694 lines (494 loc) · 26.2 KB

Query Builder

Built on top of Database Access Objects, query builder allows you to construct a SQL query in a programmatic and DBMS-agnostic way. Compared to writing raw SQL statements, using query builder will help you write more readable SQL-related code and generate more secure SQL statements.

Using query builder usually involves two steps:

  1. Build a [[yii\db\Query]] object to represent different parts (e.g. SELECT, FROM) of a SELECT SQL statement.
  2. Execute a query method (e.g. all()) of [[yii\db\Query]] to retrieve data from the database.

The following code shows a typical way of using query builder:

$rows = (new \yii\db\Query())
    ->select(['id', 'email'])
    ->from('user')
    ->where(['last_name' => 'Smith'])
    ->limit(10)
    ->all();

The above code generates and executes the following SQL query, where the :last_name parameter is bound with the string 'Smith'.

SELECT `id`, `email` 
FROM `user`
WHERE `last_name` = :last_name
LIMIT 10

Info: You usually mainly work with [[yii\db\Query]] instead of [[yii\db\QueryBuilder]]. The latter is invoked by the former implicitly when you call one of the query methods. [[yii\db\QueryBuilder]] is the class responsible for generating DBMS-dependent SQL statements (e.g. quoting table/column names differently) from DBMS-independent [[yii\db\Query]] objects.

Building Queries

To build a [[yii\db\Query]] object, you call different query building methods to specify different parts of a SQL query. The names of these methods resemble the SQL keywords used in the corresponding parts of the SQL statement. For example, to specify the FROM part of a SQL query, you would call the [[yii\db\Query::from()|from()]] method. All the query building methods return the query object itself, which allows you to chain multiple calls together.

In the following, we will describe the usage of each query building method.

[[yii\db\Query::select()|select()]]

The [[yii\db\Query::select()|select()]] method specifies the SELECT fragment of a SQL statement. You can specify columns to be selected in either an array or a string, like the following. The column names being selected will be automatically quoted when the SQL statement is being generated from a query object.

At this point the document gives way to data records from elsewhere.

-- ==== Sys2Proof/Machine/Bits.lean ====
section
/-!
DEFINITION. Byte order, sign extension, fixed-point helpers, CRC-32C and SHA-256.

Everything here is arithmetic that the manual fixes by itself: little-endian fields (R4), fixed-point formats (R6),
component widening (R9), the CRC-32C of R109 and the SHA-256 digests that the evidence chain and the images use.
-/

namespace Sys2Proof.Machine

/-- The value of a little-endian byte string (R4). -/
def leNat : List Byte → Nat
  | [] => 0
  | b :: bs => b.toNat + 256 * leNat bs

/-- The `n` low bytes of `v`, least significant first (R4). -/
def leBytes : Nat → Nat → List Byte
  | 0, _ => []
  | n + 1, v => byte (v % 256) :: leBytes n (v / 256)

/-- The value of a big-endian byte string (signatures, network headers). -/
def beNat (bs : List Byte) : Nat := leNat bs.reverse

/-- The `n` low bytes of `v`, most significant first. -/
def beBytes (n v : Nat) : List Byte := (leBytes n v).reverse

/-- `n` bytes of `bs` from offset `off`; bytes past the end of `bs` read 0. -/
def sliceZ (bs : List Byte) (off n : Nat) : List Byte :=
  let got := (bs.drop off).take n
  got ++ List.replicate (n - got.length) 0

/-- The little-endian number of `n` bytes at offset `off`. -/
def fieldAt (bs : List Byte) (off n : Nat) : Nat := leNat (sliceZ bs off n)

/-- Overwrite `bs` from offset `off` with `v`, keeping the length of `bs`. -/
def spliceAt (bs : List Byte) (off : Nat) (v : List Byte) : List Byte :=
  (bs.take off ++ v ++ bs.drop (off + v.length)).take bs.length

/-- Bits `lo` to `lo + w - 1` of `v`. -/
def bitsOf (v lo w : Nat) : Nat := (v >>> lo) % 2 ^ w

/-- Bit `n` of `v`. -/
def bitOf (v n : Nat) : Bool := v.testBit n

/-- Two's complement reading of the low `w` bits of `v` (R6). -/
def signedOf (w v : Nat) : Int :=
  let u := v % 2 ^ w
  if 2 ^ (w - 1) ≤ u then (u : Int) - (2 ^ w : Nat) else (u : Int)

/-- The `w`-bit two's complement encoding of `v` (R6). -/
def unsignedOf (w : Nat) (v : Int) : Nat := (v % (2 ^ w : Nat)).toNat

/-- `clamp(x, lo, hi)` of the notation section of chapter 00. -/
def clampInt (x lo hi : Int) : Int := if x < lo then lo else if hi < x then hi else x

/-- `x >> n` on a signed value: floor division by `2^n` (chapter 00, notation). -/
def asr (x : Int) (n : Nat) : Int := x / (2 ^ n : Nat)

/-- R9: an 8-bit component widened to 10 bits. -/
def widen8 (v : Nat) : Nat := (v <<< 2) ||| (v >>> 6)

/-- The number 1 or 0 of a truth value, for status words. -/
def b2n (b : Bool) : Nat := if b then 1 else 0

/-- A saturating 16-bit or wider increment. -/
def satInc (limit n : Nat) : Nat := if n < limit then n + 1 else limit

/-- `ceil(a / b)`. -/
def ceilDiv (a b : Nat) : Nat := (a + b - 1) / b

/-- `a` rounded up to a multiple of `b`. -/
def roundUp (a b : Nat) : Nat := ceilDiv a b * b

/-- Set entry `i` of `l`, leaving `l` alone when `i` is out of range. -/
def setAt {α : Type} (l : List α) (i : Nat) (v : α) : List α := l.set i v

/-- Apply `f` to entry `i` of `l`. -/
def updAt {α : Type} (l : List α) (i : Nat) (f : α → α) : List α := l.modify i f

/-- The sum of a list of numbers. -/
def sumNat : List Nat → Nat
  | [] => 0
  | n :: ns => n + sumNat ns

/-- The greatest of a list of numbers, 0 for none. -/
def maxNat : List Nat → Nat
  | [] => 0
  | n :: ns => max n (maxNat ns)

/-- One bit step of the reflected CRC-32C (polynomial 0x82F63B78 of R109). -/
def crcBit (c : Nat) : Nat :=
  if c % 2 = 1 then (c >>> 1) ^^^ 0x82F63B78 else c >>> 1

/-- One byte of the CRC-32C. -/
def crcByte (c : Nat) (b : Byte) : Nat :=
  let c := c ^^^ b.toNat
  crcBit (crcBit (crcBit (crcBit (crcBit (crcBit (crcBit (crcBit c)))))))

/-- The running CRC-32C over a byte string. -/
def crcRun : Nat → List Byte → Nat
  | c, [] => c
  | c, b :: bs => crcRun (crcByte c b) bs

/-- CRC-32C of R109. -/
def crc32c (bs : List Byte) : Nat := crcRun 0xFFFFFFFF bs ^^^ 0xFFFFFFFF

/-! ## SHA-256: words of 32 bits, several packed into one number with the first in its highest bits -/

/-- Word `i` of `n` packed words. -/
def packedWord (x n i : Nat) : Nat := (x >>> (32 * (n - 1 - i))) % 0x100000000

/-- The key of round `i`, eight keys to a number. -/
def shaKey (i : Nat) : Nat :=
  packedWord
    (match i / 8 with
     | 0 => 0x428a2f9871374491b5c0fbcfe9b5dba53956c25b59f111f1923f82a4ab1c5ed5
     | 1 => 0xd807aa9812835b01243185be550c7dc372be5d7480deb1fe9bdc06a7c19bf174
     | 2 => 0xe49b69c1efbe47860fc19dc6240ca1cc2de92c6f4a7484aa5cb0a9dc76f988da
     | 3 => 0x983e5152a831c66db00327c8bf597fc7c6e00bf3d5a7914706ca635114292967
     | 4 => 0x27b70a852e1b21384d2c6dfc53380d13650a7354766a0abb81c2c92e92722c85
     | 5 => 0xa2bfe8a1a81a664bc24b8b70c76c51a3d192e819d6990624f40e3585106aa070
     | 6 => 0x19a4c1161e376c082748774c34b0bcb5391c0cb34ed8aa4a5b9cca4f682e6ff3
     | _ => 0x748f82ee78a5636f84c878148cc7020890befffaa4506cebbef9a3f7c67178f2)
    8 (i % 8)

/-- The state before the first block. -/
def shaStart : List Nat :=
  (List.range 8).map (packedWord 0x6a09e667bb67ae853c6ef372a54ff53a510e527f9b05688c1f83d9ab5be0cd19 8)

/-- A word turned to the right by `n` bits: read from two copies of itself side by side. -/
def turn32 (x n : Nat) : Nat := ((0x100000001 * x) >>> n) % 0x100000000

/-- A word turned three ways, combined bit by bit. -/
def turns (x i j k : Nat) : Nat := turn32 x i ^^^ turn32 x j ^^^ turn32 x k

/-- A word turned two ways and shifted, combined bit by bit: the mixing of the message words. -/
def blend (x i j k : Nat) : Nat := turn32 x i ^^^ turn32 x j ^^^ (x >>> k)

/-- A round with key plus message word `kw`: every word moves down one place, the first and the fifth are new. -/
def shaRound (kw : Nat) : List Nat → List Nat
  | [a, b, c, d, e, f, g, h] =>
    let t := h + turns e 6 11 25 + (g ^^^ (e &&& (f ^^^ g))) + kw
    [(t + turns a 2 13 22 + ((a &&& b) ||| (c &&& (a ||| b)))) % 0x100000000, a, b, c, (d + t) % 0x100000000, e, f, g]
  | v => v

/-- The last `n` of 64 rounds, over a window of the next sixteen message words. -/
def shaRounds : Nat → List Nat → List Nat → List Nat
  | 0, _, v => v
  | n + 1, w, v =>
    let next := (w.getD 0 0 + blend (w.getD 1 0) 7 18 3 + w.getD 9 0 + blend (w.getD 14 0) 17 19 10) % 0x100000000
    shaRounds n (w.drop 1 ++ [next]) (shaRound (shaKey (63 - n) + w.getD 0 0) v)

/-- The state behind a block, given as one number of 512 bits. -/
def shaBlock (v : List Nat) (block : Nat) : List Nat :=
  let last := shaRounds 64 ((List.range 16).map (packedWord block 16)) v
  (v.zip last).map fun x => (x.1 + x.2) % 0x100000000

/-- SHA-256 of a byte string, as its 32 bytes: behind the message stand a one bit, zeros to 64 bits before the end of a block,
and the message's length in bits. -/
def sha256 (bs : List Byte) : List Byte :=
  let blocks := (bs.length + 72) / 64
  let whole := beNat bs * 2 ^ (512 * blocks - 8 * bs.length) + 2 ^ (512 * blocks - 8 * bs.length - 1) + 8 * bs.length
  ((List.range blocks).foldl (fun v i => shaBlock v (whole / 2 ^ (512 * (blocks - 1 - i)) % 2 ^ 512)) shaStart).flatMap
    (beBytes 4)

end Sys2Proof.Machine
end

$query->select(['id', 'email']);

// equivalent to:

$query->select('id, email');

The column names being selected may include table prefixes and/or column aliases, like you do when writing raw SQL queries. For example,

$query->select(['user.id AS user_id', 'email']);

// equivalent to:

$query->select('user.id AS user_id, email');

If you are using the array format to specify columns, you can also use the array keys to specify the column aliases. For example, the above code can be rewritten as follows,

$query->select(['user_id' => 'user.id', 'email']);

If you do not call the [[yii\db\Query::select()|select()]] method when building a query, * will be selected, which means selecting all columns.

Besides column names, you can also select DB expressions. You must use the array format when selecting a DB expression that contains commas to avoid incorrect automatic name quoting. For example,

$query->select(["CONCAT(first_name, ' ', last_name) AS full_name", 'email']); 

As with all places where raw SQL is involved, you may use the DBMS agnostic quoting syntax for table and column names when writing DB expressions in select.

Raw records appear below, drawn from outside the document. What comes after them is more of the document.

-- ==== Sys2Proof/Machine/State.lean ====
section
/-!
DEFINITION. The state of the block: every register, ring, buffer, counter, mode and pin that the manual gives it, as plain
data, and the state right after reset.

The block stands, at `State.reset`, as VDD_AON has just risen and RESET_N is held low: everything at the value the manual
gives for reset, memory with nothing listed. Each field's bracket names its width, the rule that names it, and its reset
value; `log <n>` names the assumption that supplies a value which the manual does not give.
-/

namespace Sys2Proof.Machine

/-- Why the block stops. No command of the manual stops the block; the type has one constructor so that it is not empty. -/
inductive Fault where
  /-- Never raised by any meaning. Safe: a stop that never happens hides nothing. -/
  | none_
  deriving DecidableEq, Repr

/-- Why a command has no meaning here. -/
inductive Refusal where
  /-- A row of the table that has no meaning yet. Safe: nothing is claimed of it. -/
  | notModelled (mnemonic : String)
  deriving DecidableEq, Repr

/-- Memory: address and byte pairs, addresses strictly rising, none equal to 0, which an unlisted byte reads as (log 3). -/
abbrev Mem := List Host.Cell

/-- A packet copied from its ring slots and not yet started (R46, R64). -/
structure Fetched where
  /-- Opcode word of the header. [16 bits; R51; none] -/
  opcode : Half := 0
  /-- The packet. [up to 256 bytes; R51; none] -/
  pkt : Packet
  /-- The packet would run past the last slot of its ring, or the byte count of its block write does not fit. [1 bit; R45; none] -/
  wraps : Bool := false
  deriving DecidableEq, Repr

/-- The registers and the fetched packets of one submission ring. -/
structure SubRing where
  /-- BASE_LO. [32 bits; R647; 0] -/
  baseLo : Word := 0
  /-- BASE_HI. [32 bits; R647; 0] -/
  baseHi : Word := 0
  /-- TARGET, the completion ring. [8 bits; R647; 0xFF] -/
  target : Byte := 0xFF
  /-- SIZE_LOG2. [5 bits; R647; 6] -/
  sizeLog2 : BitVec 5 := 6
  /-- LOC_DEV. [1 bit; R647; 0] -/
  locDev : Bool := false
  /-- ENABLE. [1 bit; R647; 0] -/
  enable : Bool := false
  /-- ERR_CODE. [4 bits; R647; 0] -/
  errCode : BitVec 4 := 0
  /-- ERROR. [1 bit; R647; 0] -/
  error : Bool := false
  /-- WB_LO, bits 31:2 kept in place. [32 bits; R647; 0] -/
  wbLo : Word := 0
  /-- WB_HI. [32 bits; R647; 0] -/
  wbHi : Word := 0
  /-- HEAD, the slot behind the last fetched one. [16 bits; R46; 0] -/
  head : Nat := 0
  /-- TAIL, the last tail doorbell value taken. [16 bits; R647; 0] -/
  tail : Nat := 0
  /-- Classes enabled for the expert level on this ring. [16 bits; R59; 0] -/
  classes : Half := 0
  /-- Packets fetched and not started, oldest first. [list; R46; empty] -/
  fetched : List Fetched := []
  deriving DecidableEq, Repr

/-- One completion due to a ring: what its 16-byte entry holds, but for the phase bit (R49). -/
structure Completion where
  /-- Submission ring number as the entry gives it. [8 bits; R49; none] -/
  ring : Byte
  /-- Tag. [16 bits; R49; none] -/
  tag : Half
  /-- Status code. [16 bits; R49; none] -/
  status : Half
  /-- result0. [32 bits; R49; none] -/
  result0 : Word
  /-- result1. [32 bits; R49; none] -/
  result1 : Word
  /-- Whether writing the entry raises the vector. [1 bit; R54; none] -/
  irq : Bool
  deriving DecidableEq, Repr

/-- The registers of one completion ring, and the completions held while it is full (R49). -/
structure CplRing where
  /-- BASE_LO. [32 bits; R647; 0] -/
  baseLo : Word := 0
  /-- BASE_HI. [32 bits; R647; 0] -/
  baseHi : Word := 0
  /-- TARGET, the MSI-X vector, 0xFF for the default. [8 bits; R647; 0xFF] -/
  target : Byte := 0xFF
  /-- SIZE_LOG2. [5 bits; R647; 6] -/
  sizeLog2 : BitVec 5 := 6
  /-- LOC_DEV. [1 bit; R647; 0] -/
  locDev : Bool := false
  /-- ENABLE. [1 bit; R647; 0] -/
  enable : Bool := false
  /-- ERR_CODE. [4 bits; R647; 0] -/
  errCode : BitVec 4 := 0
  /-- ERROR. [1 bit; R647; 0] -/
  error : Bool := false
  /-- HEAD, the last head doorbell value. [16 bits; R647; 0] -/
  head : Nat := 0
  /-- TAIL, the index of the next entry the device writes. [16 bits; R647; 0] -/
  next : Nat := 0
  /-- Entries written and not yet given back by a head doorbell. [17 bits; R48; 0] -/
  used : Nat := 0
  /-- PHASE of the current pass. [1 bit; R48; 0, and 1 from each enable] -/
  phase : Bool := false
  /-- Completions held while the ring is full, oldest first. [list; R49; empty] -/
  held : List Completion := []
  deriving DecidableEq, Repr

Starting from version 2.0.1, you may also select sub-queries. You should specify each sub-query in terms of a [[yii\db\Query]] object. For example,

$subQuery = (new Query())->select('COUNT(*)')->from('user');

// SELECT `id`, (SELECT COUNT(*) FROM `user`) AS `count` FROM `post`
$query = (new Query())->select(['id', 'count' => $subQuery])->from('post');

To select distinct rows, you may call [[yii\db\Query::distinct()|distinct()]], like the following:

// SELECT DISTINCT `user_id` ...
$query->select('user_id')->distinct();

You can call [[yii\db\Query::addSelect()|addSelect()]] to select additional columns. For example,

$query->select(['id', 'username'])
    ->addSelect(['email']);

[[yii\db\Query::from()|from()]]

The [[yii\db\Query::from()|from()]] method specifies the FROM fragment of a SQL statement. For example,

// SELECT * FROM `user`
$query->from('user');

You can specify the table(s) being selected from in either a string or an array. The table names may contain schema prefixes and/or table aliases, like you do when writing raw SQL statements. For example,

$query->from(['public.user u', 'public.post p']);

// equivalent to:

$query->from('public.user u, public.post p');

If you are using the array format, you can also use the array keys to specify the table aliases, like the following:

$query->from(['u' => 'public.user', 'p' => 'public.post']);

Besides table names, you can also select from sub-queries by specifying them in terms of [[yii\db\Query]] objects. For example,

$subQuery = (new Query())->select('id')->from('user')->where('status=1');

// SELECT * FROM (SELECT `id` FROM `user` WHERE status=1) u 
$query->from(['u' => $subQuery]);

[[yii\db\Query::where()|where()]]

The [[yii\db\Query::where()|where()]] method specifies the WHERE fragment of a SQL query. You can use one of the three formats to specify a WHERE condition:

  • string format, e.g., 'status=1'
  • hash format, e.g. ['status' => 1, 'type' => 2]
  • operator format, e.g. ['like', 'name', 'test']

String Format

String format is best used to specify very simple conditions or if you need to use built-in functions of the DBMS. It works as if you are writing a raw SQL. For example,

$query->where('status=1');

// or use parameter binding to bind dynamic parameter values
$query->where('status=:status', [':status' => $status]);

// raw SQL using MySQL YEAR() function on a date field
$query->where('YEAR(somedate) = 2015');

Do NOT embed variables directly in the condition like the following, especially if the variable values come from end user inputs, because this will make your application subject to SQL injection attacks.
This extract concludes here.